Activation of multiple electrodes simultaneously with varied polarities is sometimes referred to as “current steering,” and can be used to increase the selectivity of a given configuration of electrodes by activating tissue that could not be activated by driving the electrodes independently ( ). Multipolar stimulation is commonly used in DBS, SCS, and cochlear implants. Another important aspect of some multichannel systems is their reconfigurability (the ability to assign polarities and stimulation parameters to individual electrodes after implantation). Exact electrode placement is often difficult to achieve and can be complicated by anatomical complexities, the deep nature of the target (e.g., DBS), or the fact that the target is diffuse (e.g., SCS). Electrodes with multiple contacts and creative geometries aid in achieving functional outcomes despite inexact electrode placement. Boston Scientific’s Precision Spectra with 32 contacts and 32 independent power sources is designed to provide coverage over the area of the spinal cord. The ability to assign electrode function has also resulted in improved functional restoration for cochlear implants by reducing current spread and increasing the spatial selectivity of the cochlear electrodes ( ). Similarly, for systems involving multiple discrete electrodes (e.g., motor FES systems), flexibility in electrode assignment allows simpler surgical installation since electrode function can be defined after implantation.
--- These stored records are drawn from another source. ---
/-! ## Cascades (R389, R391) -/

/-- ROLE and DEVNUM agree, and a member has a route to device 0 (R389). -/
def State.roleOk (s : State) : Bool :=
  match s.role with
  | 0 => true
  | 1 => s.devnum == 0
  | 2 => s.devnum != 0 && (s.route (s.dist 0)).isSome
  | _ => false

/-- The route to distance d (R389). -/
def State.routeOk (s : State) (d : Nat) : Bool :=
  match s.route d with
  | none => true
  | some (k, h) => s.rbit (linkA k 0x00) 31 && !(d == s.dist 0 && decide (4 < h))

/-- Window w lies inside its partition (R391). -/
def State.windowOk (s : State) (w : Nat) : Bool :=
  let c := s.rget (winA w 8)
  let lo := s.rfld (winA w 0) 0 24
  let hi := s.rfld (winA w 4) 0 24
  let p := fget c 20 4
  if fbit c 31 = false ∨ hi ≤ lo then true
  else if fget c 27 2 = 0 then
    let m := s.partMem p; inside (4096 * lo) (4096 * (hi - lo)) m.1 m.2
  else
    decide (hi ≤ 8192) && (List.range (hi - lo)).all (fun i =>
      let o := 4096 * (lo + i)
      let pl : Place := if fget c 27 2 = 1 then .infield (o / 0x800000) (o % 0x800000)
        else .spad (o / 0x100000) (o % 0x100000)
      (s.ctxsOn).any (fun d => s.ctxPart d == p && (match pl with
        | .infield k o =>
          let x := s.ctxInf d; s.ctxInCluster d k && inside o 4096 x.1 (x.1 + x.2)
        | .spad t o =>
          let x := s.ctxSpad d; bitAt (s.ctxTiles d) t && inside o 4096 x.1 (x.1 + x.2)
        | _ => false)))

/-! ## The whole (R420) -/

/-- The first number of a list that fails a check. -/
def firstBad (l : List Nat) (ok : Nat → Bool) : Option Nat := l.find? (fun k => !ok k)

/-- A failing check's DETAIL: its class and the object's index. -/
def verdictOf (cls : Nat) (i : Option Nat) : Option Nat := i.map (fun k => cls * 4096 + k % 4096)

/-- SB_FAIL.DETAIL of the first check that fails, in ascending class and index, but for the templates that
SOLVE commands name, which follow the programs; none when all pass. -/
def State.verifyAll (s : State) : Option Nat :=
  let onTiles (f : Nat → Nat → Bool) (c : Nat) : Bool := (bitList 32 (s.ctxTiles c)).all (f c)
  let loops := s.loopsOn
  (verdictOf 1 (firstBad s.ctxsOn (onTiles s.formatsOk)))
    <|> (verdictOf 3 (firstBad s.ctxsOn (onTiles s.programOk)))
    <|> (verdictOf 2 (firstBad s.ctxsOn s.templatesOk))
    <|> (verdictOf 4 (firstBad loops (fun n =>
      s.loopOk n && (loops.filter (fun m => decide (m < n))).all (s.loopPair n))))
    <|> (verdictOf 5 (firstBad s.ctxsOn (fun c =>
      s.ctxOk c && (s.ctxsOn.filter (fun d => decide (d < c))).all (s.ctxPair c))))
    <|> (verdictOf 5 (firstBad ((List.range 16).filter s.partEn) s.partOk))
    <|> (verdictOf 5 (if s.areasOk then none else some 0xFFF))
    <|> (verdictOf 6 (if s.roleOk then none else some 0))
    <|> (verdictOf 6 (firstBad ((List.range 16).drop 1) s.routeOk))
    <|> (verdictOf 6 (firstBad (List.range 16) s.windowOk))

end Sys2Proof.Machine
end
Some multichannel systems utilize a time-division multiplexed output configuration, meaning that each stimulation channel is driven sequentially in time by a single stimulator output stage (or subsets of channels are driven sequentially by a single stimulator output stage). This technique serves to reduce the stimulator circuitry required (only a single current or voltage regulator is needed), the instantaneous power demands of the IPG, and the total instantaneous return current flowing back to the return electrode. Large return-path currents can result in unintended activation of tissue and therefore unintended functional outcomes, such as perceived volume changes in early cochlear implants ( ), and inappropriate muscle contracture in motor FES systems. The drawback of multiplexed stimulation systems is that multicontact current steering is not possible if a single stimulator is used.
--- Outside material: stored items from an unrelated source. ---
-- ==== Sys2Proof/Machine/Tick.lean ====
section
/-!
DEFINITION. One FCLK cycle: the pacers' and Marshal's buckets (R303, R464), cycles held (R303), the
cycle accounting of contexts (R317) and the counter blocks (R453-R455).  It is what a step does when no
command waits.
-/

namespace Sys2Proof.Machine

/-! ## Buckets (R303, R464) -/

/-- A partition's bucket after one cycle. -/
def State.paceCycle (s : State) (p kind : Nat) : State :=
  s.setTokens p kind
    (min (s.tokens p kind + ((s.rfld (paceReg p kind) 16 16 : Nat) : Int)) (s.paceCap p kind))

/-- The cap on MSH_OBS_PACE.RATE for MEM_CFG.RATE (R464). -/
def State.obsRateCap (s : State) : Nat :=
  match s.rfld (memA 0x00) 30 2 with
  | 0 => 1258
  | 1 => 1081
  | _ => 838

/-- A port's telemetry bucket gains 3 % of the port's rate per cycle, in 1/10000 bytes (R464). -/
def State.portCycle (s : State) (k : Nat) : Nat :=
  let rate := match s.rfld (netA k 0x18) 29 2 with
    | 1 => 300
    | 2 => 150
    | 3 => 75
    | _ => 0
  min (lget 0 s.obs.portTok k + (if s.linkUp k then rate else 0)) 30720000

/-- Marshal's buckets after one cycle. -/
def State.obsCycle (s : State) : State :=
  let m := min (s.obs.memTok + ((min (s.rfld (mshA 0x3004) 16 16) s.obsRateCap : Nat) : Int)) s.obsCap
  let o := { s.obs with memTok := m, portTok := [s.portCycle 0, s.portCycle 1] }
  { s with obs := o }

/-- Every cycle with a held BE request counts in HELD_MEM or HELD_RLY (R303). -/
def State.heldCycle (s : State) : State :=
  s.each ((s.dsp.held.map Held.key).eraseDups) (fun s k => s.rcount (partA k.1 (0x20 + 4 * k.2)) 0 32 1)

/-! ## Accounting of a tile's cycle (R317, R454) -/

/-- Energy of a unit's active cycle, pJ (R317). -/
def activeEnergy (u : Nat) : Nat :=
  match u with
  | 1 => 900
  | 2 => 250
  | 4 => 200
  | 0 => 60 | 3 => 60 | 5 => 60 | 7 => 60
  | _ => 0

/-- A tile in RUN counts a cycle of each unit, and charges the context that occupies it (R317, R454). -/
def State.tileCycle (s : State) (t : Nat) : State :=
  let x := s.tile t
  if x.power ≠ .run then s
  else
    let cls := (List.range 9).map (fun u => (u, s.unitCount t u))
    let s := s.each cls (fun s c => s.unitCnt t c.1 c.2.1 c.2.2)
    match x.ctx, x.incoming with
    | some c, _ | none, some c =>
      let act := cls.filter (fun c => c.2.1 == 0)
      let e := 120 + (act.map (fun c => activeEnergy c.1)).sum
      let n := act.countP (fun c => c.1 == 1)
      s.acct c (fun a => { a with
        runCyc := a.runCyc + 1, energy := a.energy + e, tenCyc := a.tenCyc + n })
    | none, none => s

/-- A link's transmitter counts a cycle: packets leave, or wait (R453). -/
def State.linkCycle (s : State) (k : Nat) : State :=
  let l := s.lnk k
  let st := s.linkState k
  if s.now < l.busyTo then s.cntCycle (ecntA (16 + k)) 0 0
  else if l.wait.isEmpty then (if st = 7 then s.cntCycle (ecntA (16 + k)) 2 0 else s)
  else s.cntCycle (ecntA (16 + k)) 1
    (if [0, 1, 2].any (fun v => (s.creditNode k v).isSome) && st == 7 then 0x13
     else if st = 7 then 0x1D else 0x1E)

/-- MEM_CH_k_STAT.STATE: 0 RUN, 1 power-down, 2 self-refresh, 3 not trained (R345). -/
def State.chState (s : State) (k : Nat) : Nat := s.rfld (memA (0x100 + 4 * k)) 30 2

/-- What the local copies and prefetches in service request next of LPDDR5: up to four pieces of 256 bytes of each
(R206, R453). -/
def State.memRanges (s : State) : List (Nat × Nat) :=
  let lp (n a : Nat) : List (Nat × Nat) := match s.place a with
    | .lpddr o => [(o, min n 1024)]
    | _ => []
  (List.range 32).flatMap (fun t => match (s.tc t).copy with
      | some r => if r.held || r.remote then [] else lp r.left r.src ++ lp r.left r.dst
      | none => [])
    ++ s.dsp.pf.flatMap (fun j => if j.started && !j.remote then lp j.left j.src ++ lp j.left j.dst else [])

/-- Whether a line of a range lies in channel k. -/
def onChannel (k : Nat) (r : Nat × Nat) : Bool :=
  (List.range (ceilDiv (r.1 % 64 + r.2) 64)).any (fun i => lpChannel (r.1 + 64 * i) == k)

/-- Whether channel k moves a line in this cycle that no copy or prefetch asks for: one read alone, scrubbed or
written. -/
def State.busLine (s : State) (k : Nat) : Bool :=
  s.obs.bus.contains k || s.wroteNow.any (fun r => decide (r.1 < 0x100000000000) && onChannel k r)

/-- Why a channel with requests in service moves no data in a cycle: an open value; 0x19 to 0x1C, or 0 when it
moves data (R455). -/
def busStall (now k : Nat) : Nat :=
  let r := (Config.busStall now k).toNat
  if 0x19 ≤ r ∧ r ≤ 0x1C then r else 0

/-- A channel in RUN counts a cycle: BUSY with data on its bus, STALL while requests are in service and it moves
none, in a refresh or for a reason left open (R453, R455). -/
def State.memCycle (s : State) (rs : List (Nat × Nat)) (k : Nat) : State :=
  if s.chState k ≠ 0 then s
  else if s.busLine k then s.cntCycle (ecntA k) 0 0
  else if !rs.any (onChannel k) then s.cntCycle (ecntA k) 2 0
  else
    let r := if s.obs.refresh.contains k then 0x18 else busStall s.now k
    s.cntCycle (ecntA k) (if r = 0 then 0 else 1) r

/-- A pipeline of the Lap Engine counts a cycle (R453). -/
def State.lapCycle (s : State) (j : Nat) : State :=
  if s.lap.zero.isNone || s.coreHold then s
  else s.cntCycle (ecntA (20 + j)) (if (tfind s.lap.issued j).any (fun p => p.1 == s.now) then 0 else 2) 0

/-! ## The cycle -/

/-- Whether a BE heat has begun or resumed on all of its tiles. -/
def State.beRuns (s : State) (r : BeRun) : Bool :=
  r.heat != 0 && !r.saved && r.tiles.all (fun t => (s.tile t).ctx == some r.ctx && (s.tile t).seq == .running)

/-- The BE heats that run have run one cycle more (R297). -/
def State.sliceCycle (s : State) : State :=
  let l := s.dsp.be.map (fun r => if s.beRuns r then { r with ran := r.ran + 1 } else r)
  let d := { s.dsp with be := l }
  { s with dsp := d }

/-- A cycle begins: reads of it that meet an update see what stands now (R93, R475). -/
def State.begin (s : State) : State :=
  { s with was := { tiles := s.tiles, ctl := s.ctl, stores := s.stores, links := s.links, outst := s.outst
                    waits := s.waits, pf := s.dsp.pf, cnt := s.obs.cnt, cmds := s.obs.cmds } }

/-- One FCLK cycle passes (R1); without power-good there is none. -/
def State.cycle (s : State) : State :=
  if s.phase = .off then s else
  let banks := s.bankCycle
  let s := { s.each (List.range 32) State.tileCycle with banks := banks }
  let rs := s.memRanges
  let s := s.each (List.range 16) (fun s k => s.memCycle rs k)
  let s := ((s.each [0, 1, 2, 3] State.linkCycle).each [0, 1] State.lapCycle).heldCycle
  let s := s.each (List.range 16) (fun s p => (s.paceCycle p 0).paceCycle p 1)
  let s := s.obsCycle.sliceCycle.graphCycle
  let t := if s.time.running then { s.time with sub := s.time.sub + 1 } else s.time
  let o := { s.obs with refresh := [], bus := [] }
  let s := { s with now := s.now + 1, time := t, obs := o }
  ((s.each (List.range 64) State.tripEffect).each [0, 1] State.cmodifyWrite).begin

end Sys2Proof.Machine
end

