-- ==== Sys2Proof/Machine/Dispatch.lean ====
section
/-!
DEFINITION. One arm per command: a direct call of its meaning.
-/

namespace Sys2Proof.Machine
Another important aspect of implantable neurostimulator circuitry is the implanted processing circuitry. Signal processing occurs by both analog and digital processing elements within the stimulator, and is quite important for systems which include integrated implanted or external sensors (see the section below on sensors for device command and closed-loop control for more detail on sensor types and their role in neuromodulation systems). Analog signal processing usually involves amplification and filtering of a raw sensor output. If a biopotential is being monitored, special circuitry may be implemented to handle stimulus artifact and mitigate the polarization of the sensing electrodes that can occur when the stimulator is operating. The analog signal is usually then digitized and further processed by an onboard microprocessor. Microprocessors are replacing discrete and application-specific logic to become common practice in stimulator design. Not only do they allow careful coordination and timing of events and make communication with external devices more straightforward, but they also make possible the implementation of sensor data-processing schemes and complex control algorithms.